[Dataset items]
== Segment start ==
-- ==== Sys2Proof/Machine/Level.lean ====
section
/-! DEFINITION. The level words: lvidx, lvext (R191), lvred (R195), lvbar, lvend (R189, R190), lvshare, lvcarry (R193), lvlead
(R196). -/
namespace Sys2Proof.Machine

/-- A level word that gives each issued lane a value, or the trap LEVEL_USE. -/
def State.levelValue (s : State) (dst : List (Nat × Tag)) (f : Nat → Option (List (Nat × Reg))) : State :=
  s.meetAll false [] [] (s.laneFate ⟨[], dst⟩ (fun l => match f l with
    | some ws => .done ws 0
    | none => .trap (TrapInfo.of causeLevelUse)))

/-- LVIDX (R191). -/
def execLvidx (d : BitVec 6) (k : BitVec 2) (s : State) : Host.Outcome State Fault Refusal :=
  s.word (.lvidx d k) (fun s => s.levelValue (dst d false .int) (fun l =>
    some (put d (BitVec.ofNat 32 (s.levelIndex s.cur.bundle l k.toNat)) .int)))

/-- LVEXT (R191). -/
def execLvext (d : BitVec 6) (k : BitVec 2) (s : State) : Host.Outcome State Fault Refusal :=
  s.word (.lvext d k) (fun s => s.levelValue (dst d false .int) (fun _ =>
    some (put d (BitVec.ofNat 32 ((s.bundleLaunch s.cur.bundle).extent k.toNat)) .int)))

/-- The slots of level k that a thread has used in its current iteration (R195). -/
def Thread.slotsUsed (t : Thread) (k : Nat) : Nat := (t.slots.filter (fun z => z.k == k && z.iter == t.counter k)).length

/-- LVRED (R195): d, a, level k, fn f. -/
def execLvred (d a : BitVec 6) (k : BitVec 2) (f : BitVec 3) (h : BitVec 1) (s : State) : Host.Outcome State Fault Refusal :=
  s.word (.lvred d a k f h) (fun s =>
    let b := s.cur.bundle
    let o := RedOp.ofFn f.toNat
    let fate := s.laneFate ⟨[src a false (if o.isFloat then .f32 else .int), srcN d 1 .unchecked], []⟩ (fun l =>
      if (s.thread b l).slotsUsed k.toNat ≥ 4 then .trap (TrapInfo.of causeLevelUse) else .done [] 0)
    let slotOf (l : Nat) : LvSlot :=
      let t := s.thread b l
      ⟨k.toNat, t.slotsUsed k.toNat, f.toNat, d.toNat, t.counter k.toNat,
        if s.leads b l k.toNat then s.v32 l a else o.identity⟩
    let s' := s.mapLanes (fun l t =>
      if s.isActive l && fate l == .done [] 0 then { t with slots := t.slots ++ [slotOf l] } else t)
    s'.meetAll false [] [] fate)

/-- A fall-through that does not wait (R189): the lane's own reductions are delivered in the order of R195, its counter is
reset, and an `lvbar` fences. -/
def State.fallThrough (s : State) (b l k : Nat) (isBar : Bool) : State :=
  let la := s.bundleLaunch b
  let role := la.role k
  let vs := s.combineLevel (s.laneContributions b l k) k role (la.extent k)
  let s := (s.modBundle b (fun x => x.deliverLane l k vs)).modThread b l (fun t => (t.setCounter k 0).advance t.pc)
  if isBar then s.fenceThread b l (fullFence (role == .team)) else s

/-- One lane of `lvbar` or `lvend` (R189, R190, R226): it loops back, falls through, or waits. -/
def State.levelLane (s : State) (isBar : Bool) (k : Nat) (target : DWord) (l : Nat) : State :=
  let b := s.cur.bundle
  let t := s.thread b l
  let la := s.bundleLaunch b
  let r := s.levelBar b k
  if t.counter k + 1 < la.localCount k (s.unit b l k) then
    s.modThread b l (fun t => (t.setCounter k (t.counter k + 1)).goto target)
  else if !((la.role k).parallel && (isBar || la.code.hasRed k)) then s.fallThrough b l k isBar
  else
    let s := if t.pendingAt r then s else
      let g := (s.bar r).gen
      (s.arriveLanes r b [l]).modThread b l (fun t => { t with pwait := some ⟨r.isPack, r.num, g⟩ })
    let g := ((s.thread b l).pwait.map (·.gen)).getD 0
    if genPending g (s.bar r).gen then s.modThread b l (fun t => { t with st := .waiting (.level k isBar) })
    else
      let s := (s.modBundle b (fun x => x.deliverLane l k [])).modThread b l (fun t => (t.setCounter k 0).passBarrier r)
      let s := s.acquireThread b l 0xFFFF
      if isBar then s.fenceThread b l (fullFence r.isPack) else s

/-- The monitor whose trip (R300) parks a lane that comes to its level wait again once the generation has been released (R226). -/
def State.levelDrift (s : State) (isBar : Bool) (k : Nat) (r : BarRef) (b l : Nat) : Option Nat :=
  let t := s.thread b l
  let la := s.bundleLaunch b
  if t.counter k + 1 < la.localCount k (s.unit b l k) || !((la.role k).parallel && (isBar || la.code.hasRed k)) || !t.pendingAt r then none else
  (s.thread b l).pwait.bind (fun w => if genPending w.gen (s.bar r).gen then none else (s.bar r).tripped w.gen)

/-- `lvbar` and `lvend`: an offset that is not negative is LEVEL_USE. -/
def State.levelEnd (s : State) (isBar : Bool) (k : BitVec 2) (o : BitVec 20) : State :=
  if !o.getLsbD 19 then s.trapIssued (TrapInfo.of causeLevelUse) else
  let target := s.cur.pc + (o.signExtend 64) * 4
  let b := s.cur.bundle
  let r := s.levelBar b k.toNat
  let drift := s.issued.filterMap (fun l => (s.levelDrift isBar k.toNat r b l).map (fun m => (l, m)))
  ((s.issued.foldl (fun s l => s.levelLane isBar k.toNat target l) s).parkDrift b drift).settleBar r s.cur.pc

/-- LVBAR (R189). -/
def execLvbar (k : BitVec 2) (o : BitVec 20) (s : State) : Host.Outcome State Fault Refusal :=
  s.word (.lvbar k o) (fun s => s.levelEnd true k o)

/-- LVEND (R189). -/
def execLvend (k : BitVec 2) (o : BitVec 20) (s : State) : Host.Outcome State Fault Refusal :=
  s.word (.lvend k o) (fun s => s.levelEnd false k o)

/-- LVSHARE (R193). -/
def execLvshare (d : BitVec 6) (n : BitVec 8) (s : State) : Host.Outcome State Fault Refusal :=
  s.word (.lvshare d n) (fun s => s.levelValue (dst d true .w64) (fun l =>
    if n.toNat < (s.bundleLaunch s.cur.bundle).code.shares.length then
      some (put2 d (s.shareAddr s.cur.bundle l n.toNat) .w64)
    else none))

/-- LVCARRY (R193). -/
def execLvcarry (d : BitVec 6) (k : BitVec 2) (s : State) : Host.Outcome State Fault Refusal :=
  s.word (.lvcarry d k) (fun s => s.levelValue (dst d true .w64) (fun l =>
    if (s.bundleLaunch s.cur.bundle).code.carryBytes k.toNat = 0 then none
    else some (put2 d (s.carryAddr s.cur.bundle l k.toNat) .w64)))

/-- LVLEAD (R196). -/
def execLvlead (m : BitVec 3) (k : BitVec 2) (s : State) : Host.Outcome State Fault Refusal :=
  s.word (.lvlead m k) (fun s =>
    let v := s.issued.foldl (fun v l => setBit v l (s.leads s.cur.bundle l k.toNat)) (s.readM m.toNat)
    (s.writeM m.toNat v).advanceAll)

end Sys2Proof.Machine
end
== Segment end ==
Task instructions: Copy out the range of lines above starting at the line with "s.word (.lvidx d" and ending at the line with "let fate := s.laneFate", exactly and including both.

Exercise result:
  s.word (.lvidx d k) (fun s => s.levelValue (dst d false .int) (fun l =>
    some (put d (BitVec.ofNat 32 (s.levelIndex s.cur.bundle l k.toNat)) .int)))

/-- LVEXT (R191). -/
def execLvext (d : BitVec 6) (k : BitVec 2) (s : State) : Host.Outcome State Fault Refusal :=
  s.word (.lvext d k) (fun s => s.levelValue (dst d false .int) (fun _ =>
    some (put d (BitVec.ofNat 32 ((s.bundleLaunch s.cur.bundle).extent k.toNat)) .int)))

/-- The slots of level k that a thread has used in its current iteration (R195). -/
def Thread.slotsUsed (t : Thread) (k : Nat) : Nat := (t.slots.filter (fun z => z.k == k && z.iter == t.counter k)).length

/-- LVRED (R195): d, a, level k, fn f. -/
def execLvred (d a : BitVec 6) (k : BitVec 2) (f : BitVec 3) (h : BitVec 1) (s : State) : Host.Outcome State Fault Refusal :=
  s.word (.lvred d a k f h) (fun s =>
    let b := s.cur.bundle
    let o := RedOp.ofFn f.toNat
    let fate := s.laneFate ⟨[src a false (if o.isFloat then .f32 else .int), srcN d 1 .unchecked], []⟩ (fun l =>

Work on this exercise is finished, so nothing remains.